The prompt text sent (for a /completions request)

messages
object[]

The conversation sent (with or without history) (for a /chat/completions request)

model
string
default: pulze

https://docs.pulze.ai/overview/models Specify the model you'd like Pulze to use. (optional). Can be the full model name, or a subset for multi-matching.

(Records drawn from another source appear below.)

/-! ## Expiries, sensing and supply -/

/-- R103, R99: WINDOW_EXPIRY takes effect on a running window that stands at 0, or is held pending
behind a command in progress; CHALLENGE_EXPIRY discards the challenge drawn 60 cabinet seconds before
the standing count. That these rows act on what stands, beside the advance that carries the same
effect, is deduced (assumption log 5). -/
def Obligations.ExpiriesTakeEffect : Prop :=
  (∀ s : State, s.ci.window.running = true → s.ci.window.remaining = 0 →
    ((∃ c, s.ci.port = .executing c) → exec .windowExpiry s =
      .next { s with ci.expiryPending := true }) ∧
    ((¬∃ c, s.ci.port = .executing c) → exec .windowExpiry s = .next { s with
      ci.presence := []
      ci.window.running := false
      ci.expiryPending := false
      ci.flags := s.ci.flags ||| 0x004
      cec := if 2 ≤ s.ci.presence.length then none else s.cec })) ∧
  ∀ (s : State) x, s.ci.challenge = some x →
    (s.pwr.seconds = x.drawnAt + 60 → exec .challengeExpiry s =
      .next { s with ci.challenge := none }) ∧
    (s.pwr.seconds ≠ x.drawnAt + 60 → exec .challengeExpiry s = .next s)

/-- R165, R166, R170: a battery sample latches its result against the two levels. In normal power a
result below the warning level raises BATTERY_WEAK; in hold one below 2.45 V with key material present
is a battery trip. That the row ends the settle time wherever it stands is the model's choice (assumption
log 16). -/
def Obligations.BatteryResultIsJudged : Prop :=
  ∀ (s : State) vbat elapsed, s.ess.sample = some elapsed →
    let weak := decide (vbat < 2900 - 100 * s.ess.warning.val)
    let flat := decide (vbat < 2450)
    let latched : State := { s with
      ess.sample := none
      ess.result := some { belowWarning := weak, belowErase := flat } }
    (s.pwr.supply ≠ .hold → exec (.batterySampleLatch vbat) s = .next
      (if weak then { latched with ci.flags := s.ci.flags ||| 0x080 } else latched)) ∧
    (s.pwr.supply = .hold → flat = false ∨ s.noKeys →
      exec (.batterySampleLatch vbat) s = .next latched) ∧
    (s.pwr.supply = .hold → flat = true → ¬s.noKeys →
      (s.ec.position ≠ none → exec (.batterySampleLatch vbat) s =
        .next { latched with ec.record.causes := s.ec.record.causes ||| 0b010000 }) ∧
      (s.ec.position = none → ∃ t, exec (.batterySampleLatch vbat) s = .next t ∧
        t.ec.position = some 0 ∧ t.ec.record.causes = 0b010000 ∧ t.tm.state = .tripped ∧
        t.ess = latched.ess ∧ t.kt = s.kt ∧ ∀ c, (t.channel c).transport = none))

/-- R138, R140, R141, R143 to R148: a conversion completes with C the count at which the integrator
crosses zero, but not below the count that de-integration has reached and at most 2N, so 2N once it has
counted that far. Its M is recorded; the next NORMAL conversion starts on the other mesh at the
configured N, and a HOLD one starts with HOLD_CONVERSION_START at N = 512. In ARMED an open or a short trips, a distance above W is a strike
and trips at K, and any other reading clears the strikes and may move the baseline. That the row completes
the conversion at whatever phase and count it stands, and carries the crossing as an operand, one below
the count reached being taken at that count, is the model's choice (assumption log 8 and 16). -/
def Obligations.ReadingsAreEvaluated : Prop :=
  (∀ s : State, s.tm.schedule = .hold → s.tm.conversion = none →
    exec .holdConversionStart s = .next { s with
      tm.conversion := some { mesh := s.tm.nextMesh, runUpCount := 512, phase := .runUp,
                              count := 0 }
      tm.nextMesh := match s.tm.nextMesh with | .a => .b | .b => .a }) ∧
  ∀ (s : State) cv crossing, s.tm.conversion = some cv →
    let other : Mesh := match cv.mesh with | .a => .b | .b => .a
    let reached := match cv.phase with | .runUp => 0 | .deIntegrate => cv.count
    let ends := if crossing ≤ reached then reached else crossing
    let m := (if ends ≤ 2 * cv.runUpCount then ends else 2 * cv.runUpCount) * 4096 / cv.runUpCount
    let old := s.tm.mesh cv.mesh
    let next : State := match s.tm.schedule with
      | .normal => { s with
          tm.conversion := some { mesh := other, runUpCount := s.tm.runUpCount, phase := .runUp,
                                  count := 0 }
          tm.nextMesh := cv.mesh }
      | .hold => { s with tm.conversion := none, tm.nextMesh := other }
    let recorded (r : MeshRecord) : State :=
      { next with tm := next.tm.setMesh cv.mesh { r with lastM := m, lastValid := true } }
    let run := exec (.conversionComplete crossing) s
    let trips (r : MeshRecord) (flags : BitVec 11) : Prop :=
      ∃ t, run = .next t ∧ t.tm = { (recorded r).tm with state := .tripped, learning := none } ∧
        t.kt = s.kt ∧ t.ci.flags = flags ∧
        (s.ec.position = none → t.ec.position = some 0 ∧
          t.ec.record.causes = match cv.mesh with | .a => 0b000001 | .b => 0b000010)
    let distance := if m ≤ old.baseline then old.baseline - m else m - old.baseline
    let moved := if s.tm.drift = true ∧ distance ≤ s.tm.window / 4 then
        if old.baseline ≤ m then old.baseline + distance / 16 else old.baseline - distance / 16
      else old.baseline
    let band := if old.learned + s.tm.window < moved then old.learned + s.tm.window
      else if moved + s.tm.window < old.learned then old.learned - s.tm.window
      else moved
    (s.tm.state = .unarmed ∨ s.tm.state = .tripped → run = .next (recorded old)) ∧
    (s.tm.state = .armed → s.ec.position = none →
      (m = 8192 ∨ m < 64 → trips old s.ci.flags) ∧
      (m ≠ 8192 → 64 ≤ m →
        (s.tm.window < distance →
          (old.strikes + 1 < s.tm.strikeLimit → run = .next
            { recorded { old with strikes := old.strikes + 1 } with
              ci.flags := s.ci.flags ||| 0x001 }) ∧
          (s.tm.strikeLimit ≤ old.strikes + 1 →
            trips { old with strikes := old.strikes + 1 } (s.ci.flags ||| 0x001))) ∧
        (distance ≤ s.tm.window →
          run = .next (recorded { old with strikes := 0, baseline := band }))))

/-- R149, R150, R151: a reading in LEARNING. The one of the conversion begun before ARM is not taken;
an open, a short or a spread above W fails learning; the eighth reading of both meshes succeeds, with
L and B the floor of the mean. C is not below the count that de-integration has reached (R138). That the
row completes the conversion at whatever phase and count it stands, and carries the crossing as an
operand, one below the count reached being taken at that count, is the model's choice (assumption log 8
and 16). -/
def Obligations.LearningTakesItsReadings : Prop :=
  ∀ (s : State) cv crossing l, s.tm.conversion = some cv → s.tm.state = .learning →
    s.tm.learning = some l →
    let reached := match cv.phase with | .runUp => 0 | .deIntegrate => cv.count
    let ends := if crossing ≤ reached then reached else crossing
    let m := (if ends ≤ 2 * cv.runUpCount then ends else 2 * cv.runUpCount) * 4096 / cv.runUpCount
    let run := exec (.conversionComplete crossing) s
    let recorded : TamperMonitor :=
      (s.tm.setMesh cv.mesh { s.tm.mesh cv.mesh with lastM := m, lastValid := true }).afterConversion
        cv.mesh
    let old := match cv.mesh with | .a => l.a | .b => l.b
    let least := match old.least with | none => m | some x => if m ≤ x then m else x
    let greatest := match old.greatest with | none => m | some x => if m ≤ x then x else m
    let tally : Tally :=
      { count := old.count + 1, sum := old.sum + m, least := some least,
        greatest := some greatest }
    let a := match cv.mesh with | .a => tally | .b => l.a
    let b := match cv.mesh with | .a => l.b | .b => tally
    let learned (r : MeshRecord) (t : Tally) : MeshRecord :=
      { r with learned := t.sum / 8, baseline := t.sum / 8, strikes := 0 }
    (l.begunBefore = true → run = .next { s with
      tm := { recorded with learning := some { l with begunBefore := false } } }) ∧
    (l.begunBefore = false →
      (m = 8192 ∨ m < 64 ∨ least + s.tm.window < greatest → run = .next { s with
        tm := { recorded with state := .unarmed, learning := none }
        ci.flags := s.ci.flags ||| 0x100 }) ∧
      (m ≠ 8192 → 64 ≤ m → greatest ≤ least + s.tm.window →
        (a.count < 8 ∨ b.count < 8 → run = .next { s with
          tm := { recorded with learning := some { begunBefore := false, a := a, b := b } } }) ∧
        (8 ≤ a.count → 8 ≤ b.count → run = .next { s with
          tm := { recorded with
            state := .armed
            learning := none
            meshA := learned recorded.meshA a
            meshB := learned recorded.meshB b }
          ci.flags := s.ci.flags ||| 0x100 })))
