@[simp] theorem State.setChannel_kt (c : ChannelNo) (ch : Channel) (s : State) :
    (s.setChannel c ch).kt = s.kt := rfl
@[simp] theorem State.setChannel_su (c : ChannelNo) (ch : Channel) (s : State) :
    (s.setChannel c ch).su = s.su := rfl
@[simp] theorem State.setChannel_cc (c : ChannelNo) (ch : Channel) (s : State) :
    (s.setChannel c ch).cc = s.cc := rfl
@[simp] theorem State.setChannel_lhi (c : ChannelNo) (ch : Channel) (s : State) :
    (s.setChannel c ch).lhi = s.lhi := rfl
@[simp] theorem State.setChannel_ci (c : ChannelNo) (ch : Channel) (s : State) :
    (s.setChannel c ch).ci = s.ci := rfl
@[simp] theorem State.setChannel_cec (c : ChannelNo) (ch : Channel) (s : State) :
    (s.setChannel c ch).cec = s.cec := rfl
@[simp] theorem State.setChannel_tm (c : ChannelNo) (ch : Channel) (s : State) :
    (s.setChannel c ch).tm = s.tm := rfl
@[simp] theorem State.setChannel_ess (c : ChannelNo) (ch : Channel) (s : State) :
    (s.setChannel c ch).ess = s.ess := rfl
@[simp] theorem State.setChannel_ec (c : ChannelNo) (ch : Channel) (s : State) :
    (s.setChannel c ch).ec = s.ec := rfl
@[simp] theorem State.setChannel_pwr (c : ChannelNo) (ch : Channel) (s : State) :
    (s.setChannel c ch).pwr = s.pwr := rfl
@[simp] theorem State.setChannel_pins (c : ChannelNo) (ch : Channel) (s : State) :
    (s.setChannel c ch).pins = s.pins := rfl
@[simp] theorem State.setChannel_pending (c : ChannelNo) (ch : Channel) (s : State) :
    (s.setChannel c ch).pending = s.pending := rfl

@[simp] theorem State.mapChannel_kt (c : ChannelNo) (f : Channel → Channel) (s : State) :
    (s.mapChannel c f).kt = s.kt := rfl
@[simp] theorem State.mapChannel_su (c : ChannelNo) (f : Channel → Channel) (s : State) :
    (s.mapChannel c f).su = s.su := rfl
@[simp] theorem State.mapChannel_cc (c : ChannelNo) (f : Channel → Channel) (s : State) :
    (s.mapChannel c f).cc = s.cc := rfl
@[simp] theorem State.mapChannel_lhi (c : ChannelNo) (f : Channel → Channel) (s : State) :
    (s.mapChannel c f).lhi = s.lhi := rfl
@[simp] theorem State.mapChannel_ci (c : ChannelNo) (f : Channel → Channel) (s : State) :
    (s.mapChannel c f).ci = s.ci := rfl
@[simp] theorem State.mapChannel_cec (c : ChannelNo) (f : Channel → Channel) (s : State) :
    (s.mapChannel c f).cec = s.cec := rfl
@[simp] theorem State.mapChannel_tm (c : ChannelNo) (f : Channel → Channel) (s : State) :
    (s.mapChannel c f).tm = s.tm := rfl
@[simp] theorem State.mapChannel_ess (c : ChannelNo) (f : Channel → Channel) (s : State) :
    (s.mapChannel c f).ess = s.ess := rfl
@[simp] theorem State.mapChannel_ec (c : ChannelNo) (f : Channel → Channel) (s : State) :
    (s.mapChannel c f).ec = s.ec := rfl
@[simp] theorem State.mapChannel_pwr (c : ChannelNo) (f : Channel → Channel) (s : State) :
    (s.mapChannel c f).pwr = s.pwr := rfl
@[simp] theorem State.mapChannel_pins (c : ChannelNo) (f : Channel → Channel) (s : State) :
    (s.mapChannel c f).pins = s.pins := rfl
@[simp] theorem State.mapChannel_pending (c : ChannelNo) (f : Channel → Channel) (s : State) :
    (s.mapChannel c f).pending = s.pending := rfl

/-! ## The Cipher Core (R34) -/

@[simp] theorem State.presentClaim_kt (job : Job) (s : State) :
    (s.presentClaim job).kt = s.kt := rfl
@[simp] theorem State.presentClaim_su (job : Job) (s : State) :
    (s.presentClaim job).su = s.su := rfl
@[simp] theorem State.presentClaim_channels (job : Job) (s : State) :
    (s.presentClaim job).channels = s.channels := rfl
@[simp] theorem State.presentClaim_lhi (job : Job) (s : State) :
    (s.presentClaim job).lhi = s.lhi := rfl
@[simp] theorem State.presentClaim_ci (job : Job) (s : State) :
    (s.presentClaim job).ci = s.ci := rfl
@[simp] theorem State.presentClaim_cec (job : Job) (s : State) :
    (s.presentClaim job).cec = s.cec := rfl
@[simp] theorem State.presentClaim_tm (job : Job) (s : State) :
    (s.presentClaim job).tm = s.tm := rfl
@[simp] theorem State.presentClaim_ess (job : Job) (s : State) :
    (s.presentClaim job).ess = s.ess := rfl
@[simp] theorem State.presentClaim_ec (job : Job) (s : State) :
    (s.presentClaim job).ec = s.ec := rfl
@[simp] theorem State.presentClaim_pwr (job : Job) (s : State) :
    (s.presentClaim job).pwr = s.pwr := rfl
@[simp] theorem State.presentClaim_pins (job : Job) (s : State) :
    (s.presentClaim job).pins = s.pins := rfl
@[simp] theorem State.presentClaim_pending (job : Job) (s : State) :
    (s.presentClaim job).pending = s.pending := rfl

/-! ## The Cipher Core (R32, R33, R35, R36) -/

/-- An idle core grants at once (R35). -/
theorem CipherCore.present_idle (job : Job) {cc : CipherCore} (h : cc.current = none) :
    cc.present job = .grant job cc.waiting := by
  simp [CipherCore.present, h]

/-- A busy core lets the claim wait (R35). -/
theorem CipherCore.present_busy (job : Job) {cc : CipherCore} {claim : Claim}
    (h : cc.current = some claim) :
    cc.present job = { cc with waiting := cc.waiting ++ [job.waiting] } := by
  simp [CipherCore.present, h]

/-- No claim of the Service Unit waits with its key values (R32). -/
theorem Job.waiting_held {job held : Job} (h : job.waiting = .held held) :
    held.claimant ≠ .su := by
  unfold Job.waiting at h
  split at h
  · cases h
  all_goals
    injection h with h
    subst h
    simp_all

Defaults to our dynamic routing, i.e. best model for this request.

suffix
string
default:

COMING SOON

max_tokens
integer

The maximum number of tokens that the response can contain.

temperature
number
default: 1

Optionally specify the temperature for this request only. Leave empty to allow Pulze to guess it for you.

top_p
number
default: 1

https://platform.openai.com/docs/api-reference/completions/create#completions/create-top_p An alternative to sampling with temperature, called nucleus sampling, where the model considers the results of the tokens with top_p probability mass

tools
object[]
tool_choice
default: none
Available options:
none,
auto
n
integer
default: 1

How many completions to generate for each prompt. @default 1

stream
boolean
default: false

** COMING SOON ** Specify if you want the response to be streamed or to be returned as a standard HTTP request

logprobs
integer

COMING SOON https://platform.openai.com/docs/api-reference/completions/create#completions/create-logprobs Include the log probabilities on the logprobs most likely tokens, as well the chosen tokens.

stop
default:

Stop responding when this sequence of characters is generated. Leave empty to allow the model to decide.

presence_penalty
number
default: 0

https://platform.openai.com/docs/api-reference/completions/create#completions/create-presence_penalty Increase the model's likelihood to talk about new topics

frequency_penalty
number
default: 0

https://platform.openai.com/docs/api-reference/completions/create#completions/create-frequency_penalty Increase the model's likelihood to not repeat tokens/words

best_of
integer
default: 1

The number of responses to generate. Out of those, it will return the best n.

logit_bias
object

COMING SOON https://platform.openai.com/docs/api-reference/completions/create#completions/create-logit_bias Modify the likelihood of specified tokens appearing in the completion.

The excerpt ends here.